- _TASK DESCRIPTION_:
Return the data below exactly, but only from the line containing "-- ==== Sys2Proof/Machine/Weld.lean" through the line containing "engine ID. -/", with both of those lines included.

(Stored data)
****************

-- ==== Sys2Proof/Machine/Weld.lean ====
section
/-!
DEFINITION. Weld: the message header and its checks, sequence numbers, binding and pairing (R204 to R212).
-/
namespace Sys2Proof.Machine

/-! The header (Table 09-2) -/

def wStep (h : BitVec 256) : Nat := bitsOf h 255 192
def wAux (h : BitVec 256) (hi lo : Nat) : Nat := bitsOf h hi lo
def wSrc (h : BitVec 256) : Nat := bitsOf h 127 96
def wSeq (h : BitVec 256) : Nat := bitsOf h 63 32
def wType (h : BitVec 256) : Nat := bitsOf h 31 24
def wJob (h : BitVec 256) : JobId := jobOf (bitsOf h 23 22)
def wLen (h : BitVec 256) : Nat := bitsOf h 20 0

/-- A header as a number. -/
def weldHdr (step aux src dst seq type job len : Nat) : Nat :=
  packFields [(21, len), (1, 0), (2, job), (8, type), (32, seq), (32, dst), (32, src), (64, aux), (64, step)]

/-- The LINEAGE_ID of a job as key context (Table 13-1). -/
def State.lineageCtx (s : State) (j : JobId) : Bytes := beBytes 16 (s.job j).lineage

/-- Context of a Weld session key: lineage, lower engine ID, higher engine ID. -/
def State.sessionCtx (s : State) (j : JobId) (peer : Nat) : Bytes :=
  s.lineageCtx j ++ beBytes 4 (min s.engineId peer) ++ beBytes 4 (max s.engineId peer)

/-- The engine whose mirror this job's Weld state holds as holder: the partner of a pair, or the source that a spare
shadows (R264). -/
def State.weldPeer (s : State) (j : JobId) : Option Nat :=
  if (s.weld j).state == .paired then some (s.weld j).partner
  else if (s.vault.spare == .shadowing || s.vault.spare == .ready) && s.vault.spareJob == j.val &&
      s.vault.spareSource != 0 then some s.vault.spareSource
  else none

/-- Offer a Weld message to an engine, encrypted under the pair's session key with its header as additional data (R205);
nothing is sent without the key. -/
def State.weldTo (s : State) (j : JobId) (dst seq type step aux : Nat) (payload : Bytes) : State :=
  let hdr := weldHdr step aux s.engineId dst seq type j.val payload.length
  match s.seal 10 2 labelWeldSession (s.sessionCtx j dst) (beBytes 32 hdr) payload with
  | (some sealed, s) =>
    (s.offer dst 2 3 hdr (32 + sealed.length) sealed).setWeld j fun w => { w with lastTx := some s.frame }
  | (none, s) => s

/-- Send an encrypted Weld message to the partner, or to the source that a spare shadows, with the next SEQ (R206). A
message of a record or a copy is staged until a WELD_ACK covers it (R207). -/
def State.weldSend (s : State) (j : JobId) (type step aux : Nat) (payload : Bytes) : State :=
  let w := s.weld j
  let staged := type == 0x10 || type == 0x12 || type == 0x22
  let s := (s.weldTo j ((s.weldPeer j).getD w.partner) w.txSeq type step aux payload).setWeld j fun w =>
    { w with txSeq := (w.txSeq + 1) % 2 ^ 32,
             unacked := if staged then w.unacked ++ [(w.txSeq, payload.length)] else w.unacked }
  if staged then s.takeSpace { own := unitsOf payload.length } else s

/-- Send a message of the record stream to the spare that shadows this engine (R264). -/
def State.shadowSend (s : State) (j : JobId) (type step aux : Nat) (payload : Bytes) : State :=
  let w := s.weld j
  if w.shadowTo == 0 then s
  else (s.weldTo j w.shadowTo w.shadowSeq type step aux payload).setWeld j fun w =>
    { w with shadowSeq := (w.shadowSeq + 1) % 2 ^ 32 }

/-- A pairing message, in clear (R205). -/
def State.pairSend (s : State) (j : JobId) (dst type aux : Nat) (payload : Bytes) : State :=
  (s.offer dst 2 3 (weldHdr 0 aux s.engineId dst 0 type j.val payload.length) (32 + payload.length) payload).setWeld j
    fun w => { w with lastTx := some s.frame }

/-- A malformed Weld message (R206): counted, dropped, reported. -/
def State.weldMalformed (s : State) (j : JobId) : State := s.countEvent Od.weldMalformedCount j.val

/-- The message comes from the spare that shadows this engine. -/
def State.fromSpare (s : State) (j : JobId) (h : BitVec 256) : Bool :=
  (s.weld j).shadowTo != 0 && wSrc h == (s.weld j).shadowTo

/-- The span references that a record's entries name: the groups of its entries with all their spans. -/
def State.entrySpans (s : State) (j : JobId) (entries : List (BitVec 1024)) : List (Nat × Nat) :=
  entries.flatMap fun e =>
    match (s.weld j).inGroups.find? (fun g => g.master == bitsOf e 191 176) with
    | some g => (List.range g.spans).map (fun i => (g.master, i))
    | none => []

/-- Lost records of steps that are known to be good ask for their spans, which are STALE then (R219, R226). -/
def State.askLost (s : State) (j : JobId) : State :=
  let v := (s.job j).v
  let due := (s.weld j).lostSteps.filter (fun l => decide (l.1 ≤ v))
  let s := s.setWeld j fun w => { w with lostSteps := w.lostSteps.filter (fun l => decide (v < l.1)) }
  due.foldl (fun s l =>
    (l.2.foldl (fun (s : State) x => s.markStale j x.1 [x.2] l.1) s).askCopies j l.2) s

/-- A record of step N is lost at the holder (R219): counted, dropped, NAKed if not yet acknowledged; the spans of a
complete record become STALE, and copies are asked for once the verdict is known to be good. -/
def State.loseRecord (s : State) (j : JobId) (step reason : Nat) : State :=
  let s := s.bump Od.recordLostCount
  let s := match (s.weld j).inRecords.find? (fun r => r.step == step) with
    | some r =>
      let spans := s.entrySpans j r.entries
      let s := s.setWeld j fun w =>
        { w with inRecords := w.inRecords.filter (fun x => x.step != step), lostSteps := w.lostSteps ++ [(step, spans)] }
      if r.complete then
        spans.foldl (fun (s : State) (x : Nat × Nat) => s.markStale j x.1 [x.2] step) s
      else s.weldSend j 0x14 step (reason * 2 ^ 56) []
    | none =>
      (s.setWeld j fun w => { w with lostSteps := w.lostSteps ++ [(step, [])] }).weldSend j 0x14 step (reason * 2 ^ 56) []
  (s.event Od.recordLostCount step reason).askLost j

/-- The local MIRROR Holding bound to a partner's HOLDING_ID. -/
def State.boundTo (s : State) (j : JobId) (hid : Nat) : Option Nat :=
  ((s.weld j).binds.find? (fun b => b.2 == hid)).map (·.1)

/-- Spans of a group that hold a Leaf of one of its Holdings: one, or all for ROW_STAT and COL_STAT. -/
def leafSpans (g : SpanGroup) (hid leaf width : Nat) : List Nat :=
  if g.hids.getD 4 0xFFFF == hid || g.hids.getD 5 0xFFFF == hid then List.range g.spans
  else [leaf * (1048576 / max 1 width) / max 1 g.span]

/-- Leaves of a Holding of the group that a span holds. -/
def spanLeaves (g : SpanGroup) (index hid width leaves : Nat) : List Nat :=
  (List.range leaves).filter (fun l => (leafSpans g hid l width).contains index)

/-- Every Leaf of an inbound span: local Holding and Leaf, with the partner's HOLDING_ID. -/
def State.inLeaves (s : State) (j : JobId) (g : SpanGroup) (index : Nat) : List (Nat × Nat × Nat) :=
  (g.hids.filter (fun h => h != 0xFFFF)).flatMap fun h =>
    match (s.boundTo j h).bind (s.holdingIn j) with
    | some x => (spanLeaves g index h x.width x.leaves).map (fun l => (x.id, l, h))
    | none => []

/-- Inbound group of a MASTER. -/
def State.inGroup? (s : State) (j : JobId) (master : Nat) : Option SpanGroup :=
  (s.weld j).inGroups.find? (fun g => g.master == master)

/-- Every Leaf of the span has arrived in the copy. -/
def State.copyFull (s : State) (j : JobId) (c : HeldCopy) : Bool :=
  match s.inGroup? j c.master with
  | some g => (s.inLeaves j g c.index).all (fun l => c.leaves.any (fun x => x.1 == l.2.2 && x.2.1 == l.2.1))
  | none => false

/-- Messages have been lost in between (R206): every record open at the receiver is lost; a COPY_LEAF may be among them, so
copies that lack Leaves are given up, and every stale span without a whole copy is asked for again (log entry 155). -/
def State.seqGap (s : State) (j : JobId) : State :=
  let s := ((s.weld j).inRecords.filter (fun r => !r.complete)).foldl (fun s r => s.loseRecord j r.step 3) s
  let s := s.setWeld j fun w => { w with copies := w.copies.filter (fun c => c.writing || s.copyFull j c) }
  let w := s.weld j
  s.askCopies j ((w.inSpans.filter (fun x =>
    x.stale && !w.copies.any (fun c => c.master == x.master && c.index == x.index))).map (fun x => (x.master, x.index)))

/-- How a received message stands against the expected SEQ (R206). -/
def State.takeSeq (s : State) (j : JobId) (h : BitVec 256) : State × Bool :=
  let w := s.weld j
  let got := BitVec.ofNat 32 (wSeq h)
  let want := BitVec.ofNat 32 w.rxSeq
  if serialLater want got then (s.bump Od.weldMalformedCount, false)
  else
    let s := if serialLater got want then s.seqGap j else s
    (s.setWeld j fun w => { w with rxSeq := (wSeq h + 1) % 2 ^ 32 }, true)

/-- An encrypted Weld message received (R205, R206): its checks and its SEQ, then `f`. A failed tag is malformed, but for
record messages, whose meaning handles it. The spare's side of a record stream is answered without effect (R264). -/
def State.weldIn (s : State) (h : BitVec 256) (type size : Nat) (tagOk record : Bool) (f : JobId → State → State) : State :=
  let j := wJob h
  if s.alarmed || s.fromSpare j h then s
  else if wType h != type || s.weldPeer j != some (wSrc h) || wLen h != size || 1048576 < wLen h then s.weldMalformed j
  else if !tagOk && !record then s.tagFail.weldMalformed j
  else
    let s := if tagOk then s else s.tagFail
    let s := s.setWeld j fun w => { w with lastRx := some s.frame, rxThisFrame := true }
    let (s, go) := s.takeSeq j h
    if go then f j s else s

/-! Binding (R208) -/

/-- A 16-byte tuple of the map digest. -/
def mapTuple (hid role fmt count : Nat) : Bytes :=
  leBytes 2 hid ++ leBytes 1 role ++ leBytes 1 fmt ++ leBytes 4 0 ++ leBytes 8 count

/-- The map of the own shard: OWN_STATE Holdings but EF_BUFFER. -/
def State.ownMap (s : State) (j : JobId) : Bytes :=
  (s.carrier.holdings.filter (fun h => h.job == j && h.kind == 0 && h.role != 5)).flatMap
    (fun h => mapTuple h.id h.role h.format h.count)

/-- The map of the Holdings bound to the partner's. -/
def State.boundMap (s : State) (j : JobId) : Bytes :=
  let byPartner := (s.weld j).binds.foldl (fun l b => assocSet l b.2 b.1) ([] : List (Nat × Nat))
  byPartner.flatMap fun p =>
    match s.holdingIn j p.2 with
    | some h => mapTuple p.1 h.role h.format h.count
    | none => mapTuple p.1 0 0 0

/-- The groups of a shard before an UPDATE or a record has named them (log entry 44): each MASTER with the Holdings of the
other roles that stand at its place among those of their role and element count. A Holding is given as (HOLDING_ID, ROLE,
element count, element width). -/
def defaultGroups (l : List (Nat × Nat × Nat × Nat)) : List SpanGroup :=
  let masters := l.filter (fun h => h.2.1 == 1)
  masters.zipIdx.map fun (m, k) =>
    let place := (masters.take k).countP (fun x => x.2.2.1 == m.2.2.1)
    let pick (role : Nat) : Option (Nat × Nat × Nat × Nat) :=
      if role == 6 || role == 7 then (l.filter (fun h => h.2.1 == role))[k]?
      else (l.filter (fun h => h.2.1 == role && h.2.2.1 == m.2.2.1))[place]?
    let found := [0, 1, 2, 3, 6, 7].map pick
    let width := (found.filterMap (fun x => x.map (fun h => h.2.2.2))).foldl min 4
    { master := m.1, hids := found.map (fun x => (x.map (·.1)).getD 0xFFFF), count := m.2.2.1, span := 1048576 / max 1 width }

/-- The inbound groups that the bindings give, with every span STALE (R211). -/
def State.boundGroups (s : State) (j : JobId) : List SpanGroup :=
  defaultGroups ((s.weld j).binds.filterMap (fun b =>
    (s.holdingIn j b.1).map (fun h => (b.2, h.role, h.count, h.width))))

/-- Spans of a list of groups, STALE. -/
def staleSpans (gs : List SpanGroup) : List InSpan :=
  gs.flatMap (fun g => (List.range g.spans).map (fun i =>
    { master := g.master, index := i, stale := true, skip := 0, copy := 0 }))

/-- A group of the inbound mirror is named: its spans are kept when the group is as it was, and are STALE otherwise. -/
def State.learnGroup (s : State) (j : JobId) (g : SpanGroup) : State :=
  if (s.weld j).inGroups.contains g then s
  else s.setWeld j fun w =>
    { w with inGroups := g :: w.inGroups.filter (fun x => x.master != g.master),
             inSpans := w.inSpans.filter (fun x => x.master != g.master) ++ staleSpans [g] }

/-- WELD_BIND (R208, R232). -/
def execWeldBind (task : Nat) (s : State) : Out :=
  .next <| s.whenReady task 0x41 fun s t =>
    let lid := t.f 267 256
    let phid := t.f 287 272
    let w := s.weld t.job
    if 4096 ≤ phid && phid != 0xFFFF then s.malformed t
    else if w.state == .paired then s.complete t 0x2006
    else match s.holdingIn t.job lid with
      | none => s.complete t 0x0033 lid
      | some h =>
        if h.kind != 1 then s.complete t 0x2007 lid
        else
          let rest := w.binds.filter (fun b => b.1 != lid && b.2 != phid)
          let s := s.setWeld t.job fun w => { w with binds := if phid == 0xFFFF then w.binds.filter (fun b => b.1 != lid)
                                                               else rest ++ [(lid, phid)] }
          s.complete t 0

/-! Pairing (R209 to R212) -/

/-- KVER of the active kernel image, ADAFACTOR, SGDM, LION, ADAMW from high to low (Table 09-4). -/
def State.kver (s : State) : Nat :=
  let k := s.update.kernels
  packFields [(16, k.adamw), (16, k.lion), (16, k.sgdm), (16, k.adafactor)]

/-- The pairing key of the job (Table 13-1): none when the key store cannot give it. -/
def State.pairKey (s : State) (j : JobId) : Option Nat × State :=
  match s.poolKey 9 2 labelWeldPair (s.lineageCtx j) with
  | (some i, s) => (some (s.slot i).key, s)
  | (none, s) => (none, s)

****************

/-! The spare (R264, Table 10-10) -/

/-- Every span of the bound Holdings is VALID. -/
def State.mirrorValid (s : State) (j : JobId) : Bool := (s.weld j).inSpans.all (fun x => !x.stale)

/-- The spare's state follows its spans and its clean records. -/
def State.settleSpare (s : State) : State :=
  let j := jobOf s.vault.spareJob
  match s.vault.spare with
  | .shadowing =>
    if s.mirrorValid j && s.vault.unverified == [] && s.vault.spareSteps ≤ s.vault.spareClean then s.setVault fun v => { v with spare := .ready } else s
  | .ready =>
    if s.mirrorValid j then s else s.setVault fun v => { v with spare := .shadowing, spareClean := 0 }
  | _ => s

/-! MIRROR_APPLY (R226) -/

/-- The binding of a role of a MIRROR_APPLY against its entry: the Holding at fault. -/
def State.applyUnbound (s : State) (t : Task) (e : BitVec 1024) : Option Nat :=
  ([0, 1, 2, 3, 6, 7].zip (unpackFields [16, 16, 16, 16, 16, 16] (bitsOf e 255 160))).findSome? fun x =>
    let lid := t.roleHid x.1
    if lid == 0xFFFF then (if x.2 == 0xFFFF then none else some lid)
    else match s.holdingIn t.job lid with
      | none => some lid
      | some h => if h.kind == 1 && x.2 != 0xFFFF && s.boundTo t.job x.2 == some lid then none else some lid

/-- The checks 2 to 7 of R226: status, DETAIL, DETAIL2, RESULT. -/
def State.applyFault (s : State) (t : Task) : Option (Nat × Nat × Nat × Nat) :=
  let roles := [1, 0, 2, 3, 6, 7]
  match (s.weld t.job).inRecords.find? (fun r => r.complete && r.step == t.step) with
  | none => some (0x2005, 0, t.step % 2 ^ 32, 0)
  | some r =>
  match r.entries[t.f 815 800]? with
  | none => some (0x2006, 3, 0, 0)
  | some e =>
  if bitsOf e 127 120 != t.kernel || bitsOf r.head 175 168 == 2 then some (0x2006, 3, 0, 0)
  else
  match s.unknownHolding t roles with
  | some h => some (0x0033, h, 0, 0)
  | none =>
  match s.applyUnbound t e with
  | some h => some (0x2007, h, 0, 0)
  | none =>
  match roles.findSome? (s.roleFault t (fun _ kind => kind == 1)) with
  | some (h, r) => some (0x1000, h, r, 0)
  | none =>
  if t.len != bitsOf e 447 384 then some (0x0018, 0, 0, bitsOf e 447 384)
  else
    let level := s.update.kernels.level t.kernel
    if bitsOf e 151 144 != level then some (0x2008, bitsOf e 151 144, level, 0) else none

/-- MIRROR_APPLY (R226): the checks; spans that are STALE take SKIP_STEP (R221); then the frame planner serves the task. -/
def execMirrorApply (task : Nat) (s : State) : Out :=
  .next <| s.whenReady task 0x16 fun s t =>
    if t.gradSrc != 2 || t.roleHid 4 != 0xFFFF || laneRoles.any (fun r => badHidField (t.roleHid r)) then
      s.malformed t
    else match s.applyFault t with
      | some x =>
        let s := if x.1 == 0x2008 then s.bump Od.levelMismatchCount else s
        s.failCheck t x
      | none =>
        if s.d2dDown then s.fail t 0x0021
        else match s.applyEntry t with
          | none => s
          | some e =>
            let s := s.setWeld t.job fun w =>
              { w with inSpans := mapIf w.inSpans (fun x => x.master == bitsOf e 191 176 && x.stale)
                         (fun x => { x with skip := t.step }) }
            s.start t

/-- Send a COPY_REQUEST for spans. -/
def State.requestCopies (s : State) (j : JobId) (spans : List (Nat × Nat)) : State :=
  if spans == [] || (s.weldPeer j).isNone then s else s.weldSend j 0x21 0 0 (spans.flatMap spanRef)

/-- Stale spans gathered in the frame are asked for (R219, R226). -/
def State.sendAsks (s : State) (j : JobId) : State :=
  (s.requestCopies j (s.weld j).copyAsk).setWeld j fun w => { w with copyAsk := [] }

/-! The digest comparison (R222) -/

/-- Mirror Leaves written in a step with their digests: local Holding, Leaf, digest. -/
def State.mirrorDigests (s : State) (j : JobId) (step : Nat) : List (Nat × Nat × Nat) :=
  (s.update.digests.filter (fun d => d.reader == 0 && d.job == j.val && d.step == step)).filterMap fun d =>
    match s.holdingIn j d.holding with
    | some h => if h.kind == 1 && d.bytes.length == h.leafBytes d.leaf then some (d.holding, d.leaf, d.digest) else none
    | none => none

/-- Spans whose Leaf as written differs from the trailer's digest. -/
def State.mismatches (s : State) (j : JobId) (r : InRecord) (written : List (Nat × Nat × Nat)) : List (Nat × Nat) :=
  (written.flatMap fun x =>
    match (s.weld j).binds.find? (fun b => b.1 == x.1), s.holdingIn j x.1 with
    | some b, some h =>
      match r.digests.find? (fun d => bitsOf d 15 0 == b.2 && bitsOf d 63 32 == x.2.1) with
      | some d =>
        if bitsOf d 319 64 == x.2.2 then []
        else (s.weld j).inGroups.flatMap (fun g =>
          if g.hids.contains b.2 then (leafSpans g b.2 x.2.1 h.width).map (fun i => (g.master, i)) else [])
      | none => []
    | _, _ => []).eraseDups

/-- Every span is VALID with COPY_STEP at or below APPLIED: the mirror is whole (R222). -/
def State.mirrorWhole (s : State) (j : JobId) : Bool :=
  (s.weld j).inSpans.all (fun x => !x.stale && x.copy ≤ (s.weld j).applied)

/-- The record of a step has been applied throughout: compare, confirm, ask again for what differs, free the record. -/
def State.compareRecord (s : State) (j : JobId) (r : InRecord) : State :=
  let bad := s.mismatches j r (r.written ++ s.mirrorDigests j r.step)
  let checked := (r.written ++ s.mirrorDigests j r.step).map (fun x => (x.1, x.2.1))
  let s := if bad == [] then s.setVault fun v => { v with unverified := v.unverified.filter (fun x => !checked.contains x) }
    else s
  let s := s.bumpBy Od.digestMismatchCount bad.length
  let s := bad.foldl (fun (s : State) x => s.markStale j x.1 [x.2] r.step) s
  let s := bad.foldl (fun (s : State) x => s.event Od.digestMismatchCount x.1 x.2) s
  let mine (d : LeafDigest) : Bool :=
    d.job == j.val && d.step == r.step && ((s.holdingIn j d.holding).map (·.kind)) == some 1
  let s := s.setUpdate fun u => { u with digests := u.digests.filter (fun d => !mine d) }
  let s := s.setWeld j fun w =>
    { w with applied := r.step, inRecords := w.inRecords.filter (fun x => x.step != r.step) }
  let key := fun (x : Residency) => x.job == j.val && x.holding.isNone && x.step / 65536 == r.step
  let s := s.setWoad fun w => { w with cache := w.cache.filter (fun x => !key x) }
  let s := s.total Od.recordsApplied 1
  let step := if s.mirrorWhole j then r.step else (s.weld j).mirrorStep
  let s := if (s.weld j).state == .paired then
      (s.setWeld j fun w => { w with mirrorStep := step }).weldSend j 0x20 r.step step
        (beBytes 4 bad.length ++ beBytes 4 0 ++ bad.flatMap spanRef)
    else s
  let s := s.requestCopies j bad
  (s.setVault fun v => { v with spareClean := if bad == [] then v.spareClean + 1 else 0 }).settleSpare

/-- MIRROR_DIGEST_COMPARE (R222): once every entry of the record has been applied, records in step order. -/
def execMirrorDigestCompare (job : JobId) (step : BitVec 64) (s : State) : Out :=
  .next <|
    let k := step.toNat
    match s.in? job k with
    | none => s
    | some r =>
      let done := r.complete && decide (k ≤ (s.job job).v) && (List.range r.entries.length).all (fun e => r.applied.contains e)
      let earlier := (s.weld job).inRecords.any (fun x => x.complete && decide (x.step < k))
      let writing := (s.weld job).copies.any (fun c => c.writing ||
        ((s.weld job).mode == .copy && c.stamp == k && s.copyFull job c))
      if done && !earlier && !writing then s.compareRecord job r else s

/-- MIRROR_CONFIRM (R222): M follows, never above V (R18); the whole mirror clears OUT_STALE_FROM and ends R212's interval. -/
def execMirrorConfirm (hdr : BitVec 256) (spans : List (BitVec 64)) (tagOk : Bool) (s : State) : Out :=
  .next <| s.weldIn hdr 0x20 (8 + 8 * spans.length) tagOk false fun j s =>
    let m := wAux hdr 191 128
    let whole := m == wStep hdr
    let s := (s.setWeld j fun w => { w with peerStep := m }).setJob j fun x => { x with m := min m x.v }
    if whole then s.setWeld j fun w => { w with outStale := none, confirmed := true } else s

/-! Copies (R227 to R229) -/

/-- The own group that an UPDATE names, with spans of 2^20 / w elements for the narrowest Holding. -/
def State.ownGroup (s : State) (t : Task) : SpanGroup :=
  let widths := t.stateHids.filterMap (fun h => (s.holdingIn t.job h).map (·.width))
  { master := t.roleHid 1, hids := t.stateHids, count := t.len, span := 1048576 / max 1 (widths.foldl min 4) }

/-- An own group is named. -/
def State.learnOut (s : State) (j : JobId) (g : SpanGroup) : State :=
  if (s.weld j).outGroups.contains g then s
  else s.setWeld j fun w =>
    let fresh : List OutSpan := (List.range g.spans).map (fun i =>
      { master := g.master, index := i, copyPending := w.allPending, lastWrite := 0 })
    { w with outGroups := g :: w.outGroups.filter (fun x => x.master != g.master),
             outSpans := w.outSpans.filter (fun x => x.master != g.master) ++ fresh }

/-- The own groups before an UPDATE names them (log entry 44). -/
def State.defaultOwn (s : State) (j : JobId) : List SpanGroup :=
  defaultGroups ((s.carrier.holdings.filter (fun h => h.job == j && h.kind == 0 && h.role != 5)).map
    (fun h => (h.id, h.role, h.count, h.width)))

****************

- _THE ANSWER_:
-- ==== Sys2Proof/Machine/Weld.lean ====
section
/-!
DEFINITION. Weld: the message header and its checks, sequence numbers, binding and pairing (R204 to R212).
-/
namespace Sys2Proof.Machine

/-! The header (Table 09-2) -/

def wStep (h : BitVec 256) : Nat := bitsOf h 255 192
def wAux (h : BitVec 256) (hi lo : Nat) : Nat := bitsOf h hi lo
def wSrc (h : BitVec 256) : Nat := bitsOf h 127 96
def wSeq (h : BitVec 256) : Nat := bitsOf h 63 32
def wType (h : BitVec 256) : Nat := bitsOf h 31 24
def wJob (h : BitVec 256) : JobId := jobOf (bitsOf h 23 22)
def wLen (h : BitVec 256) : Nat := bitsOf h 20 0

/-- A header as a number. -/
def weldHdr (step aux src dst seq type job len : Nat) : Nat :=
  packFields [(21, len), (1, 0), (2, job), (8, type), (32, seq), (32, dst), (32, src), (64, aux), (64, step)]

/-- The LINEAGE_ID of a job as key context (Table 13-1). -/
def State.lineageCtx (s : State) (j : JobId) : Bytes := beBytes 16 (s.job j).lineage

/-- Context of a Weld session key: lineage, lower engine ID, higher engine ID. -/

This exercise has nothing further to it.